- **WHAT IS REQUIRED**:
Of the records that follow, copy only the lines from the line containing "while the input" to the line containing "phases : s.pwr.phase ∈ [0, 1, 3, 4, 6, 7]", both included, exactly as written.

(Saved data entries)
/-- The state in which a performed REC_CMD is carried out: the write counted and answered, the command under way, BUSY set (14_recovery.md R392). -/
def recBegun (s : State) (op : Nat) (outcome : Bool) : State :=
  let s := setResp (bumpHdr s (pgRec 0) R_BLK_WR_CNT) .ok
  let s := { s with recov := ⟨op, outcome, none, 0, 0, s.recov.restored⟩ }
  wrB (wrB s (kRec 0 R_REC_STATUS) 0 true) (kRec 0 R_REC_CMD_STAT) 0 true

/-- The Mantle's next command is that of word Pocket `w`, with this OP, none of OP in no table follows it, and the answer can leave at once: the
answer Pocket is free, none waits before it, the control port's receiver is up (15_mantle_cloak.md R405); the clock of the Mantle's Hem runs (02_handshake_time.md R52). -/
structure MntReady (s : State) (w : Fin 8) (op : Nat) : Prop where
  clock : hemHeld s 29 = false
  head : s.mnt.order.head? = some w.val
  isOp : bits (mntWord s w) 63 56 = op
  free : ∀ e, s.mnt.endCmd = some e → e.1 ≠ w.val
  known : ∀ x, (s.mnt.order.filter (fun x => x != w.val)).head? = some x → bits (mntWord s x) 63 56 ∈ mntOps
  pocket : wpGo s (8 + w) = false ∧ ∀ a ∈ s.mnt.out, a.1 ≠ 8 + w.val
  receiver : domOn s 44 = true ∧ domOn s 48 = true

/-- Word Pocket `8 + w` carries the answer to command word `v`: OP and SEQ echoed, STATUS, and VALUE where the spec states one (15_mantle_cloak.md R405). -/
def Answers (t : State) (w : Fin 8) (v : Word) (status : Nat) (value : Option Nat) : Prop :=
  wpGo t (8 + w) = true ∧ bits (mntWord t (8 + w)) 63 56 = bits v 63 56 ∧ bits (mntWord t (8 + w)) 55 48 = bits v 55 48
    ∧ bits (mntWord t (8 + w)) 47 40 = status ∧ ∀ n, value = some n → bits (mntWord t (8 + w)) 39 0 = n

/-- The next command of service processor 0 is on Pocket 0, with this OP; its writes that take the message and send the answer are admitted,
Pockets 0 and 1 are bound as Table: Service Pockets, Pocket 1 is free and no answer waits before (16_bringup_service.md R447, R448). -/
structure SvcReady (s : State) (op : Nat) : Prop where
  next : svcNext s op = true
  button : MayWrite s 0x40 (pgBtn 0x40) R_BTN_PEND 1
  take : MayWrite s 0x40 (pgPocket 0) R_PKT_TAKE 1
  from0 : pktSender s 0 = 0x44
  bound : pktValid s 1 = true ∧ pktSender s 1 = 0x40 ∧ pktReceiver s 1 = 0x44
  room : pktGo s 1 = false ∧ pktOn s 1 = true ∧ s.svc.out = []
  receiver : domOn s 48 = true

/-- Word 0 of Pocket 0: OP, SEQ, ARG; and its further words (16_bringup_service.md R448). -/
def svcWord (s : State) (n : Nat) : Word := rd s (reg (pgPocket 0) (R_PKT_MSG + 8 * n))

/-- The message of Pocket 0 is taken: GO and Button 0 clear (09_yoke_pockets.md R253; 16_bringup_service.md R447). -/
def SvcTaken (t : State) : Prop := pktGo t 0 = false ∧ rdB t (reg (pgBtn 0x40) R_BTN_PEND) 0 = false

/-- Pocket 1 carries the answer to the command whose word 0 is `v`: OP and SEQ echoed, STATUS (16_bringup_service.md R448). -/
def SvcAnswers (t : State) (v : Word) (status : Nat) : Prop :=
  pktGo t 1 = true ∧ bits (rd t (reg (pgPocket 1) R_PKT_MSG)) 63 48 = bits v 63 48 ∧ bits (rd t (reg (pgPocket 1) R_PKT_MSG)) 47 40 = status

/-- The registers that taking a service command and answering it write beside events and Buttons. -/
def svcKeys : List Nat :=
  [reg (pgPocket 0) R_PKT_STATUS, reg (pgPocket 0) R_BLK_WR_CNT, reg (pgBtn 0x40) R_BLK_WR_CNT, reg (pgPocket 1) R_PKT_STATUS,
    reg (pgPocket 1) R_BLK_WR_CNT, reg (pgPocket 1) R_PKT_MSG, reg (pgPocket 1) R_PKT_SENT_CNT]

/-- Beside the message taken and the answer sent, only the listed registers, events, and the firmware's own record change. -/
def SvcOnly (s t : State) (keys : List Nat) : Prop :=
  { t with regs := s.regs, wakes := s.wakes, asleep := s.asleep, svc := s.svc, free := s.free, toYoke := s.toYoke, resp := s.resp } = s
    ∧ EventRegs s t (svcKeys ++ keys)

/-- Power-up and the pins agree (16_bringup_service.md R429, R430; 18_module_hardware.md R489, R497, R498, R499): the phase is one of
Table: Power-up sequence; PWR_GOOD is high only in the phases of a module whose domains are up, not after a thermal trip; main power is not good
while the input is low; from step 4 on main power is good and RESET_N is released; ALERT_N is asserted while a cause of STATUS is set. -/
structure PinsAgree (s : State) : Prop where
  phases : s.pwr.phase ∈ [0, 1, 3, 4, 6, 7]
  good : s.pwr.pwrGood = true → (s.pwr.phase = 6 ∨ s.pwr.phase = 7) ∧ s.pwr.tripped = false
  main : s.pwr.mainGood = true → s.pwr.inputLow = false
  powered : 4 ≤ s.pwr.phase → s.pwr.mainGood = true ∧ s.pwr.resetHeld = false
  alert : alertCause s = true → s.pwr.alert = true

/-- The lines the LLC slices hold (10_hbm_llc.md R284, R285): each is a whole line of HBM, 128 bytes long, in one of 16 ways, and no two lines of a set
stand in one way. -/
structure LinesOk (s : State) : Prop where
  place : ∀ e ∈ s.mem.llc, e.1 % 128 = 0 ∧ e.1 < 0x8000000000
  whole : ∀ e ∈ s.mem.llc, e.2.data.length = 128 ∧ e.2.way < 16
  apart : ∀ e ∈ s.mem.llc, ∀ f ∈ s.mem.llc, llcSet e.1 = llcSet f.1 → hbmPanel e.1 = hbmPanel f.1 → e.2.way = f.2.way → e.1 = f.1

end Sys2Proof.Machine
end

- **RESULT OF THE TASK**:
while the input is low; from step 4 on main power is good and RESET_N is released; ALERT_N is asserted while a cause of STATUS is set. -/
structure PinsAgree (s : State) : Prop where
  phases : s.pwr.phase ∈ [0, 1, 3, 4, 6, 7]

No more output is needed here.